Furthermore, a successfully booted nova instance, for the provisioning_blocks,
it also takes 40s for the DHCP:
2018-06-25 18:00:17.180 266883 DEBUG neutron.db.provisioning_blocks
[req-37107d50-4777-4f56-b9a0-eaf9b69c17d9 fc06c70220e74dfd90ebb516ff0da51d
9ff72ac0624c48c390535d58e8f0b3a1 - default default] Transition to ACTIVE for
port object bcf1767c-1b9d-48ca-a5dc-c74587fa35e5 will not be triggered until
provisioned by entity DHCP. add_provisioning_component
/usr/lib/python2.7/site-packages/neutron/db/provisioning_blocks.py:73
2018-06-25 18:00:57.165 266884 DEBUG neutron.db.provisioning_blocks
[req-720231ac-5996-432d-b033-37c340532127 - - - - -] Provisioning for port
bcf1767c-1b9d-48ca-a5dc-c74587fa35e5 completed by entity DHCP.
provisioning_complete
/usr/lib/python2.7/site-packages/neutron/db/provisioning_blocks.py:132
2018-06-25 18:00:57.167 266884 DEBUG neutron.db.provisioning_blocks
[req-720231ac-5996-432d-b033-37c340532127 - - - - -] Provisioning complete for
port bcf1767c-1b9d-48ca-a5dc-c74587fa35e5 triggered by entity DHCP.
provisioning_complete
/usr/lib/python2.7/site-packages/neutron/db/provisioning_blocks.py:138
Code:
For [1], seems a sync action with lock will block all port_update rpc. But for
our test, there is no dhcp sync during the instance boot.
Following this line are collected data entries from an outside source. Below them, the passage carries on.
-- ==== Sys2Proof/Machine/MoveMask.lean ====
section
/-! DEFINITION. The Mask Extractor (42_movemask.md): MOVMSKB and MOVMSKPS. -/

namespace Sys2Proof.Machine

/-- The per-lane loop of 42 R110, the normative definition (R112): mask bit i is bit 7 of byte i. -/
def movmskb (a : V128) : BitVec 16 := gather 16 (fun i => (lane 8 a i).getLsbD 7) 16

/-- The per-lane loop of 42 R111: mask bit i is bit 31 of the 32-bit lane i. -/
def movmskps (a : V128) : BitVec 4 := gather 4 (fun i => (lane 32 a i).getLsbD 31) 4

/-- One narrowing step of the tree: each lane is added to itself shifted right by `k`, modulo `2^w` (42 R113). -/
def mergeStep (w k : Nat) (t : V128) : V128 := pack w (fun i => lane w t i + (lane w t i >>> k))

/-- The reduction tree of 42 R113 (`MOVMSK_IMPL = TREE`), with its shifts 7, 7, 14 and 28 (90 C7). -/
def movmskbTree (a : V128) : BitVec 16 :=
  let t1 := pack 8 (fun i => lane 8 a i >>> 7)
  let t4 := mergeStep 64 28 (mergeStep 32 14 (mergeStep 16 7 t1))
  byte t4 8 ++ byte t4 0

/-- The float view's tree of 42 R114, with its shifts 31 and 31. -/
def movmskpsTree (a : V128) : BitVec 4 :=
  let t2 := mergeStep 64 31 (pack 32 (fun i => lane 32 a i >>> 31))
  (lane 64 t2 1).extractLsb' 0 2 ++ (lane 64 t2 0).extractLsb' 0 2

/-- MOVMSKB's unit as built (42 R112). -/
def movmskbBy (impl : MovmskImpl) (a : V128) : BitVec 16 :=
  match impl with
  | .tree => movmskbTree a
  | .scalar => movmskb a

/-- MOVMSKPS's unit as built (42 R112). -/
def movmskpsBy (impl : MovmskImpl) (a : V128) : BitVec 4 :=
  match impl with
  | .tree => movmskpsTree a
  | .scalar => movmskps a

/-- MOVMSKB (42 R110): the mask, zero-extended (10 R25). -/
def execMovmskb (vd va : RegIdx) (s : State) : Result :=
  s.complete [va] vd ((movmskbBy s.config.movmskImpl (s.readReg va)).setWidth 128)

/-- MOVMSKPS (42 R111): the mask, zero-extended (10 R25). -/
def execMovmskps (vd va : RegIdx) (s : State) : Result :=
  s.complete [va] vd ((movmskpsBy s.config.movmskImpl (s.readReg va)).setWidth 128)

end Sys2Proof.Machine
end

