-- ==== Sys2Proof/Laws/Units.lean ====
section
/-! SUPPORT. What each functional unit computes, and that every strategy of a unit computes it (00 R9). -/

namespace Sys2Proof.Machine

/-! ## The Permutation Dispatcher (41 R102) -/

/-- An indexed set changes its lane and no other. -/
theorem lane_setLane (v : V128) (i j : Nat) (x : Word) (hi : i < 4) :
    lane 32 (setLane 32 v i x) j = if i = j then x else lane 32 v j := by
  apply BitVec.eq_of_getLsbD_eq
  intro k hk
  simp only [getLsbD_lane, setLane, BitVec.getLsbD_or, BitVec.getLsbD_and, BitVec.getLsbD_not, BitVec.getLsbD_shiftLeft,
    BitVec.getLsbD_setWidth, BitVec.getLsbD_allOnes, decide_eq_true hk, Bool.true_and]
  by_cases h : i = j
  · subst h
    simp [hk, show 32 * i + k < 128 by omega, show k < 128 by omega]
  · by_cases h2 : 32 * i ≤ 32 * j + k
    · simp [h, hk, show ¬ (32 * j + k < 32 * i) by omega, show ¬ (32 * j + k - 32 * i < 32) by omega,
        BitVec.getLsbD_of_ge x (32 * j + k - 32 * i) (by omega)]
      intro hb; exact BitVec.lt_of_getLsbD hb
    · simp [h, hk, show 32 * j + k < 32 * i by omega]
      intro hb; exact BitVec.lt_of_getLsbD hb

theorem shufGeneric_eq (a b : V128) (imm8 : Byte) : shufGeneric a b imm8 = shuf a b imm8 := by
  apply ext_lanes32 <;> simp [shufGeneric, shuf, lane_setLane]

@[simp] theorem shufBy_eq (impl : ShufImpl) (a b : V128) (imm8 : Byte) : shufBy impl a b imm8 = shuf a b imm8 := by
  cases impl
  · rfl
  · exact shufGeneric_eq a b imm8
  · exact shufGeneric_eq a b imm8

/-! ## The Mask Extractor (42 R112) -/

theorem getLsbD_movmskb (a : V128) (i : Nat) : (movmskb a).getLsbD i = (decide (i < 16) && a.getLsbD (8 * i + 7)) := by
  rw [movmskb, getLsbD_gather 16 _ 16 i (Nat.le_refl _), getLsbD_lane]; rfl

theorem getLsbD_movmskps (a : V128) (i : Nat) : (movmskps a).getLsbD i = (decide (i < 4) && a.getLsbD (32 * i + 31)) := by
  rw [movmskps, getLsbD_gather 4 _ 4 i (Nat.le_refl _), getLsbD_lane]; rfl

/-- A lane of twice the width is two lanes, the higher-numbered one on top (20 R48). -/
theorem lane_double (w : Nat) (v : V128) (i : Nat) :
    lane (w + w) v i = lane w v (2 * i + 1) ++ lane w v (2 * i) := by
  apply BitVec.eq_of_getLsbD_eq
  intro k hk
  rw [BitVec.getLsbD_append, getLsbD_lane, getLsbD_lane, getLsbD_lane]
  have e0 : w * (2 * i) + k = (w + w) * i + k := by ring
  by_cases h : k < w
  · simp [h, hk, e0]
  · have e1 : w * (2 * i + 1) + (k - w) = (w + w) * i + k := by
      have : w + (k - w) = k := by omega
      calc w * (2 * i + 1) + (k - w) = (w + w) * i + (w + (k - w)) := by ring
        _ = _ := by rw [this]
    simp [h, hk, e1, show k - w < w by omega]

/-- One lane of a narrowing step. -/
theorem lane_mergeStep (w k : Nat) (hw : 0 < w) (hd : (w + w) ∣ 128) (t : V128) (i : Nat) (hi : i < 128 / (w + w)) :
    lane (w + w) (mergeStep (w + w) k t) i =
      (lane w t (2 * i + 1) ++ lane w t (2 * i)) + ((lane w t (2 * i + 1) ++ lane w t (2 * i)) >>> k) := by
  rw [mergeStep, lane_pack (w + w) (by omega) hd _ i hi, lane_double]

/-- The byte that holds one sign bit. -/
theorem byte_sign (b : Byte) : b >>> 7 = (BitVec.ofBool (b.getLsbD 7)).setWidth 8 := by
  revert b; decide +kernel

/-- The narrowing steps of 42 R113 on the eight bytes of one half, each byte one sign bit. -/
def mergeHalf (b0 b1 b2 b3 b4 b5 b6 b7 : Byte) : Half :=
  let m16 (h l : Byte) : BitVec 16 := (h ++ l) + ((h ++ l) >>> 7)
  let m32 (h l : BitVec 16) : Word := (h ++ l) + ((h ++ l) >>> 14)
  let m64 (h l : Word) : Half := (h ++ l) + ((h ++ l) >>> 28)
  m64 (m32 (m16 b7 b6) (m16 b5 b4)) (m32 (m16 b3 b2) (m16 b1 b0))

theorem lane_tree (t : V128) (i : Nat) (hi : i < 2) :
    lane 64 (mergeStep 64 28 (mergeStep 32 14 (mergeStep 16 7 t))) i =
      mergeHalf (byte t (8 * i)) (byte t (8 * i + 1)) (byte t (8 * i + 2)) (byte t (8 * i + 3))
        (byte t (8 * i + 4)) (byte t (8 * i + 5)) (byte t (8 * i + 6)) (byte t (8 * i + 7)) := by
  have h16 := fun (i : Nat) (hi : i < 8) => lane_mergeStep 8 7 (by decide) (by decide) t i hi
  have h32 := fun (i : Nat) (hi : i < 4) => lane_mergeStep 16 14 (by decide) (by decide) (mergeStep 16 7 t) i hi
  have h64 := lane_mergeStep 32 28 (by decide) (by decide) (mergeStep 32 14 (mergeStep 16 7 t)) i hi
  match i, hi with
  | 0, _ =>
    refine h64.trans ?_
    rw [h32 (2 * 0 + 1) (by decide), h32 (2 * 0) (by decide), h16 _ (by decide), h16 _ (by decide), h16 _ (by decide), h16 _ (by decide)]
    rfl
  | 1, _ =>
    refine h64.trans ?_
    rw [h32 (2 * 1 + 1) (by decide), h32 (2 * 1) (by decide), h16 _ (by decide), h16 _ (by decide), h16 _ (by decide), h16 _ (by decide)]
    rfl

/-- The eight sign bits of a half arrive in its byte 0, in order (42 R113): a fact of eight bits. -/
theorem mergeHalf_signs (b : Byte) :
    (mergeHalf ((BitVec.ofBool (b.getLsbD 0)).setWidth 8) ((BitVec.ofBool (b.getLsbD 1)).setWidth 8)
      ((BitVec.ofBool (b.getLsbD 2)).setWidth 8) ((BitVec.ofBool (b.getLsbD 3)).setWidth 8)
      ((BitVec.ofBool (b.getLsbD 4)).setWidth 8) ((BitVec.ofBool (b.getLsbD 5)).setWidth 8)
      ((BitVec.ofBool (b.getLsbD 6)).setWidth 8) ((BitVec.ofBool (b.getLsbD 7)).setWidth 8)).extractLsb' 0 8 = b := by
  revert b; decide +kernel

/-- Byte `8i` of the tree's last step holds mask bits `8i + 7 .. 8i`. -/
theorem tree_byte (a : V128) (i : Nat) (hi : i < 2) :
    byte (mergeStep 64 28 (mergeStep 32 14 (mergeStep 16 7 (pack 8 (fun i => lane 8 a i >>> 7))))) (8 * i) =
      (movmskb a).extractLsb' (8 * i) 8 := by
  have hb : ∀ t : V128, byte t (8 * i) = (lane 64 t i).extractLsb' 0 8 := fun t => by
    apply BitVec.eq_of_getLsbD_eq
    intro k hk
    have e : 8 * (8 * i) + k = 64 * i + k := by ring
    simp [byte, hk, e, show k < 64 by omega]
  have hs : ∀ j, j < 8 → byte (pack 8 (fun i => lane 8 a i >>> 7)) (8 * i + j) =
      (BitVec.ofBool (((movmskb a).extractLsb' (8 * i) 8).getLsbD j)).setWidth 8 := fun j hj => by
    rw [byte_pack8 _ _ (by omega), byte_sign, BitVec.getLsbD_extractLsb', getLsbD_movmskb, getLsbD_lane]
    simp [hj, show 8 * i + j < 16 by omega]
  rw [hb, lane_tree _ i hi, show 8 * i = 8 * i + 0 from rfl, hs 0 (by decide), hs 1 (by decide), hs 2 (by decide),
    hs 3 (by decide), hs 4 (by decide), hs 5 (by decide), hs 6 (by decide), hs 7 (by decide)]
  exact mergeHalf_signs _

theorem movmskbTree_eq (a : V128) : movmskbTree a = movmskb a := by
  have h0 := tree_byte a 0 (by decide)
  have h1 := tree_byte a 1 (by decide)
  rw [movmskbTree]
  simp only [Nat.mul_one, Nat.mul_zero] at h0 h1
  rw [h0, h1]
  apply BitVec.eq_of_getLsbD_eq
  intro k hk
  rw [BitVec.getLsbD_append, BitVec.getLsbD_extractLsb', BitVec.getLsbD_extractLsb']
  by_cases h : k < 8
  · simp [h]
  · simp [h, show k - 8 < 8 by omega, show 8 + (k - 8) = k by omega]

@[simp] theorem movmskbBy_eq (impl : MovmskImpl) (a : V128) : movmskbBy impl a = movmskb a := by
  cases impl
  · exact movmskbTree_eq a
  · rfl

/-- The one narrowing step of 42 R114 on the two sign bits of one half. -/
theorem merge_signs (h l : Bool) :
    ((((BitVec.ofBool h).setWidth 32 ++ (BitVec.ofBool l).setWidth 32 : Half) +
      (((BitVec.ofBool h).setWidth 32 ++ (BitVec.ofBool l).setWidth 32 : Half) >>> 31)).extractLsb' 0 2) =
      BitVec.ofBool h ++ BitVec.ofBool l := by
  revert h l; decide +kernel

theorem word_sign (x : Word) : x >>> 31 = (BitVec.ofBool (x.getLsbD 31)).setWidth 32 := by
  apply BitVec.eq_of_getLsbD_eq
  intro k hk
  rw [BitVec.getLsbD_ushiftRight, BitVec.getLsbD_setWidth, BitVec.getLsbD_ofBool]
  by_cases h : k = 0
  · subst h; simp
  · simp [h, BitVec.getLsbD_of_ge x (31 + k) (by omega)]

theorem movmskpsTree_eq (a : V128) : movmskpsTree a = movmskps a := by
  have hs : ∀ j, j < 4 → lane 32 (pack 32 (fun i => lane 32 a i >>> 31)) j =
      (BitVec.ofBool ((movmskps a).getLsbD j)).setWidth 32 := fun j hj => by
    rw [lane_pack 32 (by decide) (by decide) _ j hj, word_sign, getLsbD_movmskps, getLsbD_lane]
    simp [hj]
  have hm := fun (i : Nat) (hi : i < 2) => lane_mergeStep 32 31 (by decide) (by decide) (pack 32 (fun i => lane 32 a i >>> 31)) i hi
  have h0 := hm 0 (by decide)
  have h1 := hm 1 (by decide)
  rw [hs _ (by decide), hs _ (by decide)] at h0 h1
  rw [movmskpsTree]
  simp only [show (64 : Nat) = 32 + 32 from rfl]
  rw [h0, h1, merge_signs, merge_signs]
  generalize movmskps a = m
  revert m; decide +kernel

@[simp] theorem movmskpsBy_eq (impl : MovmskImpl) (a : V128) : movmskpsBy impl a = movmskps a := by
  cases impl
  · exact movmskpsTree_eq a
  · rfl

/-! ## The Carry-less Multiplier (43 R124) -/

@[simp] theorem clmulBy_eq (impl : ClmulImpl) (p q : Half) : clmulBy impl p q = clmul64 p q := by
  cases impl <;> rfl

/-! ## The Block-Cipher Round Emulator (44 R139) -/

/-- The source byte of `ShiftRows` is a byte of the state. -/
theorem srTable_lt (i : Nat) (hi : i < 16) : srTable.getD i 0 < 16 := by
  revert i; decide

theorem byte_shiftRows (s : V128) (i : Nat) (hi : i < 16) : byte (shiftRows s) i = byte s (srTable.getD i 0) :=
  byte_pack8 _ i hi

theorem byte_subBytes (s : V128) (i : Nat) (hi : i < 16) : byte (subBytes s) i = sbox (byte s i) :=
  byte_pack8 _ i hi

theorem byte_mixColumns (s : V128) (i : Nat) (hi : i < 16) :
    byte (mixColumns s) i =
      mixRow (byte s (4 * (i / 4))) (byte s (4 * (i / 4) + 1)) (byte s (4 * (i / 4) + 2)) (byte s (4 * (i / 4) + 3)) (i % 4) :=
  byte_pack8 _ i hi

/-- A substituted and shifted byte. -/
theorem byte_subShift (s : V128) (i : Nat) (hi : i < 16) :
    byte (subBytes (shiftRows s)) i = sbox (byte s (srTable.getD i 0)) := by
  rw [byte_subBytes _ _ hi, byte_shiftRows _ _ hi]

/-- Two registers with the same bytes are the same. -/
theorem ext_bytes (a b : V128) (h : ∀ i, i < 16 → byte a i = byte b i) : a = b := by
  refine ext_lanes 8 (by decide) a b fun i hi => ?_
  by_cases h16 : i < 16
  · exact h i h16
  · apply BitVec.eq_of_getLsbD_eq
    intro k _
    simp [BitVec.getLsbD_of_ge, show 128 ≤ 8 * i + k by omega]

theorem hwStep_eq (s : V128) : hwStep s = subBytes (shiftRows s) := by
  simp [hwStep, addRoundKey]

/-- Byte `4c + r` is byte `r` of lane `c` (44 R132). -/
theorem byte_eq_lane (v : V128) (c r : Nat) (hr : r < 4) : byte v (4 * c + r) = (lane 32 v c).extractLsb' (8 * r) 8 := by
  apply BitVec.eq_of_getLsbD_eq
  intro k hk
  have e : 8 * (4 * c + r) + k = 32 * c + (8 * r + k) := by ring
  simp [byte, hk, e, show 8 * r + k < 32 by omega]

/-- The bytes of a word written high byte first. -/
theorem extract_append4 (b3 b2 b1 b0 : Byte) (r : Nat) (hr : r < 4) :
    (b3 ++ b2 ++ b1 ++ b0 : Word).extractLsb' (8 * r) 8 = (fun | 0 => b0 | 1 => b1 | 2 => b2 | _ => b3 : Nat → Byte) r := by
  apply BitVec.eq_of_getLsbD_eq
  intro k hk
  rw [BitVec.getLsbD_extractLsb', decide_eq_true hk, Bool.true_and, BitVec.getLsbD_append, BitVec.getLsbD_append, BitVec.getLsbD_append]
  match r, hr with
  | 0, _ => simp [hk]
  | 1, _ => simp [hk, show ¬ (8 + k < 8) by omega]
  | 2, _ => simp [hk, show ¬ (16 + k < 8) by omega, show ¬ (16 + k - 8 < 8) by omega, show 16 + k - 8 - 8 = k by omega]
  | 3, _ => simp [show ¬ (24 + k < 8) by omega, show ¬ (24 + k - 8 < 8) by omega, show ¬ (24 + k - 8 - 8 < 8) by omega, show 24 + k - 8 - 8 - 8 = k by omega]

/-- The T-tables fold `SubBytes`, `MixColumns` and `ShiftRows` into one lookup a byte (44 R133). -/
theorem tColumns_eq (s : V128) : pack 32 (tColumn s) = mixColumns (subBytes (shiftRows s)) := by
  refine ext_bytes _ _ fun i hi => ?_
  have hc : i / 4 < 4 := by omega
  have hr : i % 4 < 4 := Nat.mod_lt _ (by decide)
  rw [← Nat.div_add_mod i 4, byte_eq_lane _ _ _ hr, lane_pack 32 (by decide) (by decide) _ _ hc,
    byte_mixColumns _ _ (by omega)]
  generalize i / 4 = c at hc
  generalize i % 4 = r at hr
  rw [show (4 * c + r) / 4 = c by omega, show (4 * c + r) % 4 = r by omega,
    byte_subShift _ _ (by omega), byte_subShift _ _ (by omega), byte_subShift _ _ (by omega), byte_subShift _ _ (by omega)]
  simp only [tColumn, tTable0, tTable1, tTable2, tTable3, BitVec.extractLsb'_xor, extract_append4 _ _ _ _ r hr]
  match c, hc, r, hr with
  | 0, _, 0, _ | 0, _, 1, _ | 0, _, 2, _ | 0, _, 3, _ | 1, _, 0, _ | 1, _, 1, _ | 1, _, 2, _ | 1, _, 3, _
  | 2, _, 0, _ | 2, _, 1, _ | 2, _, 2, _ | 2, _, 3, _ | 3, _, 0, _ | 3, _, 1, _ | 3, _, 2, _ | 3, _, 3, _ => rfl

@[simp] theorem aesRoundBy_eq (impl : AesImpl) (s k : V128) : aesRoundBy impl s k = aesRound s k := by
  cases impl
  · rw [aesRoundBy, hwStep_eq]; rfl
  · rfl
  · rw [aesRoundBy, tColumns_eq]; rfl

@[simp] theorem aesLastRoundBy_eq (impl : AesImpl) (s k : V128) : aesLastRoundBy impl s k = aesLastRound s k := by
  cases impl
  · rw [aesLastRoundBy, hwStep_eq]; rfl
  · rfl
  · rfl

/-! ## The Rounding/Conversion Helper (45 R158) -/

@[simp] theorem cvtBy_eq (impl : CvtImpl) (cvtInvalid f : Word) : cvtBy impl cvtInvalid f = cvtRne cvtInvalid f := by
  cases impl <;> rfl

end Sys2Proof.Machine
end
For [2], this lock is the essential issue, all the port update are coming from
same network, some of them will not get the lock for more than 300 seconds.
[1]
https://github.com/openstack/neutron/blob/master/neutron/agent/dhcp/agent.py#L424
[2]
https://github.com/openstack/neutron/blob/master/neutron/agent/dhcp/agent.py#L428
Potential solution:
Add more dhcp agents for the network, for our test settings, add
dhcp_agents_per_network = 10, then it works.
But, such config is really not so good for the production envrionment.
** Affects: neutron
Importance: Undecided
Status: New
--
You received this bug notification because you are a member of Yahoo!
Engineering Team, which is subscribed to neutron.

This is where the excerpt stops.